Records from a data source
##############################
/-- A chain starts at once on an idle engine, after its thread has moved past its record; on a busy engine it joins the queue and its thread waits on
a watch of kind 7. When the rows of a chain are done the engine counts the operation, its busy cycles and its stalls, takes the next queued operation
and closes the operation of the tile; a chain with rows left does not complete. Where the spec leaves it open this is the model's choice: assumption
log, entries 45, 46, 52, 178. -/
def Obligations.ChainsIssueAndComplete : Prop :=
  (∀ (s : State) (c : Fin 48) (u : Fin 8) (t : Fin 16) (par : Option (Fin 4)) (o : OpCtx) (q : ChainRec), s.nextOp c u t = some o →
     o.rcd.chain? = some q → s.mayIssue c = true →
     let op : ChainOp := ⟨t, u, o.tile.half, o.tile.num, o.at_.1, o.at_.2, (o.run.chains[q.idx]?).getD ⟨0, 0, 0, [], [], []⟩, par.map (·.val)⟩
     let s1 := (s.advance c u t).openOp c u
     ((s.core c).vec.run = none → exec (.chain c u t par) s = .next (s1.beginChain c op)) ∧
     ((s.core c).vec.run ≠ none → exec (.chain c u t par) s =
       .next ((s1.modCore c fun x => { x with vec := { x.vec with queue := x.vec.queue ++ [op] } }).register c t 7 0 0 false false u))) ∧
  (∀ (s : State) (c : Fin 48) (stall : Nat) (r : ChainRun), (s.core c).vec.run = some r →
     (r.row < r.rows.length → exec (.chainComplete c stall) s = .next s) ∧
     (r.rows.length ≤ r.row →
       let s1 := s.modCore c fun x => { x with vec := { x.vec with run := none } }
       let s2 := ((s1.count48 (.vec c) 0x20 1).count48 (.vec c) 0x30 (ceilDiv r.slots 256)).count48 (.vec c) 0x38 stall
       exec (.chainComplete c stall) s = .next (((s2.rclr (.vec c) 4 4).nextChain c).closeOp c r.op.unit).settle))

/-- Lanewise instructions: a V register takes, in each lane, the function of the operands' lanes; a T register or a statistic field takes the function
of the scalar operands. A poisoned operand poisons the row, and the engine moves on by as many lane-slots as lanes, or 16. Row reductions give one
value per row to a T register or a statistic field, and OSM updates the running maximum and gives the factor by which the running sum is rescaled.
Where the spec leaves it open this is the model's choice: assumption log, entries 6, 47. -/
def Obligations.LanewiseAndReductions : Prop :=
  ((∀ e ∈ unaryCommands, ∀ (s : State) (c : Fin 48) (x : ChainEnv), s.chainAt c e.1 x →
     let n := x.laneWidth [x.ins.sa]
     let a := x.lanes s n x.ins.sa
     let k := x.scalar s x.ins.sa
     (x.ins.dst < 16 → exec (e.2.1 c) s =
       .next (((s.poisonRow x a.2).putV x.c x.ins.dst ((List.range n).map fun i => e.2.2 (a.1.getD i 0))).stepChain c n false)) ∧
     (16 ≤ x.ins.dst → exec (e.2.1 c) s = .next (((s.poisonRow x k.2).putScalar x x.ins.dst (e.2.2 k.1)).stepChain c 16 false))) ∧
   (∀ e ∈ binaryCommands, ∀ (s : State) (c : Fin 48) (x : ChainEnv), s.chainAt c e.1 x →
     let n := x.laneWidth [x.ins.sa, x.ins.sb]
     let a := x.lanes s n x.ins.sa
     let b := x.lanes s n x.ins.sb
     let k := x.scalar s x.ins.sa
     let l := x.scalar s x.ins.sb
     (x.ins.dst < 16 → exec (e.2.1 c) s = .next (((s.poisonRow x (a.2 || b.2)).putV x.c x.ins.dst
       ((List.range n).map fun i => e.2.2 (a.1.getD i 0) (b.1.getD i 0))).stepChain c n false)) ∧
     (16 ≤ x.ins.dst → exec (e.2.1 c) s = .next (((s.poisonRow x (k.2 || l.2)).putScalar x x.ins.dst (e.2.2 k.1 l.1)).stepChain c 16 false))) ∧
   (∀ e ∈ ternaryCommands, ∀ (s : State) (c : Fin 48) (x : ChainEnv), s.chainAt c e.1 x →
     let n := x.laneWidth [x.ins.sa, x.ins.sb, x.ins.sc]
     let a := x.lanes s n x.ins.sa
     let b := x.lanes s n x.ins.sb
     let d := x.lanes s n x.ins.sc
     let k := x.scalar s x.ins.sa
     let l := x.scalar s x.ins.sb
     let m := x.scalar s x.ins.sc
     (x.ins.dst < 16 → exec (e.2.1 c) s = .next (((s.poisonRow x (a.2 || b.2 || d.2)).putV x.c x.ins.dst
       ((List.range n).map fun i => e.2.2 (a.1.getD i 0) (b.1.getD i 0) (d.1.getD i 0))).stepChain c n false)) ∧
     (16 ≤ x.ins.dst → exec (e.2.1 c) s =
       .next (((s.poisonRow x (k.2 || l.2 || m.2)).putScalar x x.ins.dst (e.2.2 k.1 l.1 m.1)).stepChain c 16 false)))) ∧
  ((∀ e ∈ reduceCommands, ∀ (s : State) (c : Fin 48) (x : ChainEnv), s.chainAt c e.1 x →
     let a := sget [] x.r.v (x.ins.sa % 16)
     exec (e.2.1 c) s = .next ((s.putScalar x x.ins.dst (e.2.2 a)).stepChain c a.length false)) ∧
   (∀ (s : State) (c : Fin 48) (x : ChainEnv), s.chainAt c 0x38 x →
     let a := sget [] x.r.v (x.ins.sa % 16)
     let old := x.scalar s x.ins.sb
     let new := fMax old.1 (rMax a)
     let al := if old.1 = negInf32 ∨ (val32 new).eqv (val32 old.1) = true then one32 else fExp (fSub old.1 new)
     let s1 := ((s.poisonRow x old.2).putScalar x x.ins.sb new).putScalar x x.ins.dst al
     (al = one32 → exec (.osm c) s = .next (s1.stepChain c a.length false)) ∧
     (al ≠ one32 → exec (.osm c) s = .next ((s1.count48 (.vec x.c) 0x48 1).stepChain c a.length false))))

/-- Loads of the vector engine: the current row, row 0 or row POS of a port, or one element of the current row, with what the read raises; past the
rows of its port LDP gives NaN in every lane and the range error of the program. Stores of the vector engine: lanes to the current row of a port in
the instruction's format, or one element in the port's format; a poisoned operand poisons the row and what it stores. Where the spec leaves it open
this is the model's choice: assumption log, entries 48 to 51. -/
def Obligations.ChainLoadsAndStores : Prop :=
  (∀ (s : State) (c : Fin 48) (x : ChainEnv),
     let w := x.portWidth
     let col := if bitOf x.ins.mode 0 = true ∨ x.onSlot = true then 0 else x.col
     let row := if x.onSlot then x.m else x.w.i
     let first := if x.onSlot then 0 else x.col
     let rows := if x.onSlot then (x.o.run.group x.o.at_.2).length else x.tensor.rows
     (s.chainAt c 0x01 x → let l := x.load s row (col + x.ins.imm * 64) w
       exec (.ld c) s = .next ((l.2.putV x.c x.ins.dst l.1).stepChain c w false)) ∧
     (s.chainAt c 0x02 x → let l := x.load s 0 first w
       exec (.ldv c) s = .next ((l.2.putV x.c x.ins.dst l.1).stepChain c w false)) ∧
     (s.chainAt c 0x03 x → x.w.pos < rows → let l := x.load s x.w.pos first w
       exec (.ldp c) s = .next ((l.2.putV x.c x.ins.dst l.1).stepChain c w false)) ∧
     (s.chainAt c 0x03 x → rows ≤ x.w.pos →
       exec (.ldp c) s = .next (((s.rangeError x (x.base s + x.w.pos * x.tensor.rowStride) 0 (natWord x.w.pos)).putV x.c x.ins.dst
         (List.replicate w nan32)).stepChain c w false)) ∧
     (s.chainAt c 0x05 x → let l := x.load s row x.ins.imm 1
       exec (.ldq c) s = .next ((l.2.putScalar x x.ins.dst (l.1.headD 0)).stepChain c 16 false))) ∧
  (∀ (s : State) (c : Fin 48) (x : ChainEnv),
     (s.chainAt c 0x04 x →
       let a := x.lanes s x.portWidth x.ins.sa
       let n := if x.ins.imm = 0 then a.1.length else x.ins.imm
       let col := if bitOf x.ins.mode 0 = true ∨ x.onSlot = true then 0 else x.col
       let slots := if blockSize x.ins.fmt = 0 then a.1.length else 2 * a.1.length
       exec (.st c) s = .next ((x.store (s.poisonRow x a.2) col x.ins.fmt (a.1.take n)).stepChain c slots false)) ∧
     (s.chainAt c 0x06 x →
       let a := x.scalar s x.ins.sa
       exec (.stq c) s = .next ((x.store (s.poisonRow x a.2) x.ins.imm x.tensor.fmt [a.1]).stepChain c 16 false)))
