theorem keep_withdraw {s₀ s : State} (k : Nat) (broken : Bool)  (h : Keep s₀ s) : Keep s₀ (State.withdraw s k broken) := by
  unfold State.withdraw
  repeat' first
    | with_reducible assumption
    | with_reducible apply keep_modCore
    | with_reducible apply keep_fire
    | with_reducible refine Keep.foldl _ (fun _ _ _ => ?_) ?_
    | (simp only [Keep.mk_iff]; with_reducible refine Keep.fold ?_)
    | split

theorem keep_resetCtx {s₀ s : State} (k : Nat)  (h : Keep s₀ s) : Keep s₀ (State.resetCtx s k) := by
  unfold State.resetCtx
  repeat' first
    | with_reducible assumption
    | with_reducible apply keep_modCtx
    | with_reducible apply keep_modCore
    | with_reducible apply keep_releaseGrant
    | with_reducible apply keep_breakCtx
    | with_reducible apply keep_withdraw
    | with_reducible apply keep_freeSlots
    | with_reducible apply keep_sendAbort
    | with_reducible refine Keep.foldl _ (fun _ _ _ => ?_) ?_
    | dsimp only
    | split

theorem keep_endCtx {s₀ s : State} (k : Nat)  (h : Keep s₀ s) : Keep s₀ (State.endCtx s k) := by
  unfold State.endCtx
  repeat' first
    | with_reducible assumption
    | with_reducible apply keep_setCtx
    | with_reducible apply keep_setDsp
    | with_reducible apply keep_setGbar
    | with_reducible apply keep_modCore
    | with_reducible apply keep_freePages
    | with_reducible refine Keep.foldl _ (fun _ _ _ => ?_) ?_
    | (simp only [Keep.mk_iff]; with_reducible refine Keep.fold ?_)
    | dsimp only
    | split

theorem keep_tryFinal {s₀ s : State} (gseq : Nat)  (h : Keep s₀ s) : Keep s₀ (State.tryFinal s gseq) := by
  unfold State.tryFinal
  repeat' first
    | with_reducible assumption
    | with_reducible apply keep_finalReply
    | dsimp only
    | split

theorem keep_sendCommand {s₀ s : State} (gseq : Nat) (opcode : Nat) (cls : Nat) (session : Nat) (seq : Nat) (digest : Nat) (payload : List Byte) 
    (h : Keep s₀ s) : Keep s₀ (State.sendCommand s gseq opcode cls session seq digest payload) := by
  unfold State.sendCommand
  repeat' first
    | with_reducible assumption
    | with_reducible apply keep_broadcast

theorem keep_takeGseq {s₀ s : State}  (h : Keep s₀ s) : Keep s₀ (State.takeGseq s).2 := by
  unfold State.takeGseq
  repeat' first
    | with_reducible assumption
    | with_reducible apply keep_rset
    | (simp only [Keep.mk_iff]; with_reducible refine Keep.fold ?_)

theorem keep_cancelOthers {s₀ s : State} (gseq : Nat)  (h : Keep s₀ s) : Keep s₀ (State.cancelOthers s gseq) := by
  unfold State.cancelOthers
  repeat' first
    | with_reducible assumption
    | with_reducible apply keep_sendCommand
    | with_reducible apply keep_takeGseq
    | dsimp only
    | split

theorem keep_ownFinish {s₀ s : State} (gseq : Nat) (r : Reply) (recAck : Bool)  (h : Keep s₀ s) : Keep s₀ (State.ownFinish s gseq r recAck) := by
  unfold State.ownFinish
  repeat' first
    | with_reducible assumption
    | with_reducible apply keep_toHead
    | with_reducible apply keep_cancelOthers
    | with_reducible apply keep_finalReply
    | with_reducible apply keep_tryFinal
    | with_reducible apply keep_modCmd
    | dsimp only
    | split

theorem keep_mgmtDone {s₀ s : State} (gseq : Nat) (dev : Nat) (r : Reply)  (h : Keep s₀ s) : Keep s₀ (State.mgmtDone s gseq dev r) := by
  unfold State.mgmtDone
  repeat' first
    | with_reducible assumption
    | with_reducible apply keep_finalReply
    | with_reducible apply keep_modCmd
    | dsimp only
    | split

theorem keep_mgmtOwn {s₀ s : State} (gseq : Nat) (r : Reply)  (h : Keep s₀ s) : Keep s₀ (State.mgmtOwn s gseq r) := by
  unfold State.mgmtOwn
  repeat' first
    | with_reducible assumption
    | with_reducible apply keep_toHead
    | with_reducible apply keep_mgmtDone
    | with_reducible apply keep_modCmd
    | dsimp only
    | split

theorem keep_countStart {s₀ s : State} (cls : Nat)  (h : Keep s₀ s) : Keep s₀ (State.countStart s cls) := by
  unfold State.countStart
  repeat' first
    | with_reducible assumption
    | with_reducible apply keep_modSvc

theorem keep_countElsewhere {s₀ s : State} (gseq : Nat)  (h : Keep s₀ s) : Keep s₀ (State.countElsewhere s gseq) := by
  unfold State.countElsewhere
  repeat' first
    | with_reducible assumption
    | with_reducible apply keep_countStart
    | split

theorem keep_unloadGo {s₀ s : State}  (h : Keep s₀ s) : Keep s₀ (State.unloadGo s) := by
  unfold State.unloadGo
  repeat' first
    | with_reducible assumption
    | with_reducible apply keep_modSvc
    | with_reducible apply keep_mgmtOwn
    | with_reducible refine Keep.foldl _ (fun _ _ _ => ?_) ?_
    | dsimp only
    | split

theorem keep_poisonOutputs {s₀ s : State} (x : Ctx)  (h : Keep s₀ s) : Keep s₀ (State.poisonOutputs s x) := by
  unfold State.poisonOutputs
  repeat' first
    | with_reducible assumption
    | with_reducible apply keep_poisonRange
    | with_reducible refine Keep.foldl _ (fun _ _ _ => ?_) ?_
    | split

theorem keep_failCtx {s₀ s : State} (k : Nat) (r : Reply)  (h : Keep s₀ s) : Keep s₀ (State.failCtx s k r) := by
  unfold State.failCtx
  repeat' first
    | with_reducible assumption
    | with_reducible apply keep_endCtx
    | with_reducible apply keep_dropEgress
    | with_reducible apply keep_ownFinish
    | with_reducible apply keep_poisonOutputs
    | with_reducible apply keep_resetCtx
    | with_reducible apply keep_count48
    | with_reducible refine Keep.foldl _ (fun _ _ _ => ?_) ?_
    | dsimp only
    | split

theorem keep_cancelReply {s₀ s : State} (cls : Nat) (cause : Option Nat)  (h : Keep s₀ s) : Keep s₀ (State.cancelReply s cls cause).2 := by
  unfold State.cancelReply
  repeat' first
    | with_reducible assumption
    | with_reducible apply keep_drawFree
    | split

theorem keep_quiesce {s₀ s : State}  (h : Keep s₀ s) : Keep s₀ (State.quiesce s) := by
  unfold State.quiesce
  repeat' first
    | with_reducible assumption
    | with_reducible apply keep_ror
    | with_reducible apply keep_rput
    | with_reducible apply keep_stateNotice
    | with_reducible apply keep_failCtx
    | with_reducible apply keep_cancelReply
    | with_reducible refine Keep.foldl _ (fun _ _ _ => ?_) ?_
    | (simp only [Keep.mk_iff]; with_reducible refine Keep.fold ?_)

theorem keep_reclaimTile {s₀ s : State} (k : Nat) (tile : Nat)  (h : Keep s₀ s) : Keep s₀ (State.reclaimTile s k tile) := by
  unfold State.reclaimTile
  repeat' first
    | with_reducible assumption
    | with_reducible apply keep_setDsp

theorem keep_dropTile {s₀ s : State} (c : Nat) (u : Nat)  (h : Keep s₀ s) : Keep s₀ (State.dropTile s c u) := by
  unfold State.dropTile
  repeat' first
    | with_reducible assumption
    | with_reducible apply keep_modCore

theorem keep_dropOps {s₀ s : State} (k : Nat) (mg : Nat)  (h : Keep s₀ s) : Keep s₀ (State.dropOps s k mg) := by
  unfold State.dropOps
  repeat' first
    | with_reducible assumption
    | (simp only [Keep.mk_iff]; with_reducible refine Keep.fold ?_)

theorem keep_redoStep {s₀ s : State} (k : Nat) (prog : Nat) (mg : Nat) (count : Nat)  (h : Keep s₀ s) : Keep s₀ (State.redoStep s k prog mg count)
    := by
  unfold State.redoStep
  repeat' first
    | with_reducible assumption
    | with_reducible apply keep_dropOps
    | with_reducible apply keep_count48
    | with_reducible apply keep_modCtx
    | with_reducible apply keep_reclaimTile
    | with_reducible apply keep_dropTile
    | with_reducible refine Keep.foldl _ (fun _ _ _ => ?_) ?_
    | dsimp only
    | split

theorem keep_headStep {s₀ s : State} (k : Nat) (prog : Nat) (mg : Nat)  (h : Keep s₀ s) : Keep s₀ (State.headStep s k prog mg) := by
  unfold State.headStep
  repeat' first
    | with_reducible assumption
    | with_reducible apply keep_broadcast
    | with_reducible apply keep_redoStep
    | with_reducible apply keep_failCtx
    | with_reducible apply keep_cancelReply
    | dsimp only
    | split

theorem keep_askStep {s₀ s : State} (k : Nat) (prog : Nat) (mg : Nat)  (h : Keep s₀ s) : Keep s₀ (State.askStep s k prog mg) := by
  unfold State.askStep
  repeat' first
    | with_reducible assumption
    | with_reducible apply keep_modCtx
    | with_reducible apply keep_sendSync
    | with_reducible apply keep_headStep
    | split
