theorem keep_execSelcnt {s₀ s : State} (core : Fin 48)  (h : Keep s₀ s) : KeepO s₀ (execSelcnt core s) := by
  unfold execSelcnt
  repeat' first
    | with_reducible assumption
    | with_reducible apply keep_poisonRange
    | with_reducible apply keep_countOne
    | with_reducible apply keep_chainStep
    | with_reducible refine Keep.foldl _ (fun _ _ _ => ?_) ?_
    | intro _
    | dsimp only
    | split

theorem keep_execStg {s₀ s : State} (core : Fin 48)  (h : Keep s₀ s) : KeepO s₀ (execStg core s) := by
  unfold execStg
  repeat' first
    | with_reducible assumption
    | with_reducible apply keep_putV
    | with_reducible apply keep_chainStep
    | with_reducible refine Keep.foldl _ (fun _ _ _ => ?_) ?_
    | intro _

theorem keep_execEnd {s₀ s : State} (core : Fin 48)  (h : Keep s₀ s) : KeepO s₀ (execEnd core s) := by
  unfold execEnd
  repeat' first
    | with_reducible assumption
    | with_reducible apply keep_stepChain
    | with_reducible refine KeepO.next ?_
    | split

end Sys2Proof.Machine
end

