theorem keep_lineWords {s₀ s : State} (c a : Nat) (h : Keep s₀ s) : Keep s₀ (s.lineWords c a).2 := by
  unfold State.lineWords
  split
  · exact h.updDraw _
  · exact keep_noteWords _ _ _ _ _ h

theorem keep_taintAll {s₀ s : State} (c : Nat) (as : List Nat)  (h : Keep s₀ s) : Keep s₀ (State.taintAll s c as) := by
  unfold State.taintAll
  repeat' first
    | with_reducible assumption
    | with_reducible apply keep_taintTile
    | with_reducible refine Keep.foldl _ (fun _ _ _ => ?_) ?_

theorem keep_loadPiece {s₀ s : State} (c a n : Nat) (tagParity : Bool) (h : Keep s₀ s) : Keep s₀ (s.loadPiece c a n tagParity).2 := by
  unfold State.loadPiece
  extract_lets base s1 s2 b out
  have h1 : Keep s₀ s1 := by
    simp only [s1]
    split
    · exact keep_count48 _ _ _ (keep_modCore _ _ h)
    · exact h
  have h2 : Keep s₀ s2 := by
    simp only [s2]
    split
    · exact keep_count48 _ _ _ h1
    · exact h1
  have ho : ∀ s l, Keep s₀ s → Keep s₀ (out s l).2 := fun s l h => keep_taintAll _ _ h
  split
  · split
    · exact h2.updDraw _
    · exact keep_taintAll _ _ (keep_noteWords _ _ _ _ _ h2)
  · split
    · exact ho _ _ (keep_count48 _ _ _ h1)
    · exact ho _ _ (keep_count48 _ _ _ (keep_fillLine _ _ _ (keep_lineWords _ _ h1)))

theorem keep_loadPieces {s₀ a4 : State} (c : Nat) (tagParity : Bool) (a1 : Nat) (a2 : Nat) (a3 : Nat)  (h : Keep s₀ a4) : Keep s₀ (State.loadPieces
    c tagParity a1 a2 a3 a4).2 := by
  induction a1 generalizing a2 a3 a4 with
  | zero =>
    unfold State.loadPieces
    repeat' first
      | with_reducible assumption
      | with_reducible apply ih
      | with_reducible apply keep_loadPiece
      | dsimp only
      | split
  | succ n ih =>
    unfold State.loadPieces
    repeat' first
      | with_reducible assumption
      | with_reducible apply ih
      | with_reducible apply keep_loadPiece
      | dsimp only
      | split

theorem keep_threadStore {s₀ s : State} (c : Nat) (a1 : Nat) (bs : List Byte)  (h : Keep s₀ s) : Keep s₀ (State.threadStore s c a1 bs) := by
  unfold State.threadStore
  repeat' first
    | with_reducible assumption
    | with_reducible apply keep_modCore
    | with_reducible apply keep_putBytes
    | with_reducible apply keep_sendFlits
    | dsimp only
    | split

/-! ### Access -/

theorem keep_reject {s₀ s : State} (p : Page)  (h : Keep s₀ s) : Keep s₀ (State.reject s p) := by
  unfold State.reject
  repeat' first
    | with_reducible assumption
    | with_reducible apply keep_ror
    | split

theorem keep_denied {s₀ s : State} (by_ : Agent) (addr : Nat)  (h : Keep s₀ s) : Keep s₀ (State.denied s by_ addr) := by
  unfold State.denied
  repeat' first
    | with_reducible assumption
    | with_reducible apply keep_raiseCore
    | with_reducible apply keep_raise
    | split

theorem keep_writeAs {s₀ s : State} (by_ : Agent) (p : Page) (off : Nat) (f : State → State) (hf : ∀ s, Keep s₀ s → Keep s₀ (f s)) (h : Keep s₀ s)
    : Keep s₀ (State.writeAs s by_ p off f) := by
  unfold State.writeAs
  repeat' first
    | with_reducible assumption
    | with_reducible apply hf
    | with_reducible apply keep_denied
    | split

/-! ### Hen -/

theorem keep_tickWatches {s₀ s : State}  (h : Keep s₀ s) : Keep s₀ (State.tickWatches s) := by
  unfold State.tickWatches
  repeat' first
    | with_reducible assumption
    | with_reducible apply keep_modCore
    | with_reducible refine Keep.foldl _ (fun _ _ _ => ?_) ?_
    | split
##############################
Exercise:
Filter the data above down to lines with the word "then", and copy them.

Your solution:
     let al := if old.1 = negInf32 ∨ (val32 new).eqv (val32 old.1) = true then one32 else fExp (fSub old.1 new)
     let col := if bitOf x.ins.mode 0 = true ∨ x.onSlot = true then 0 else x.col
     let row := if x.onSlot then x.m else x.w.i
     let first := if x.onSlot then 0 else x.col
     let rows := if x.onSlot then (x.o.run.group x.o.at_.2).length else x.tensor.rows
       let n := if x.ins.imm = 0 then a.1.length else x.ins.imm
       let col := if bitOf x.ins.mode 0 = true ∨ x.onSlot = true then 0 else x.col
       let slots := if blockSize x.ins.fmt = 0 then a.1.length else 2 * a.1.length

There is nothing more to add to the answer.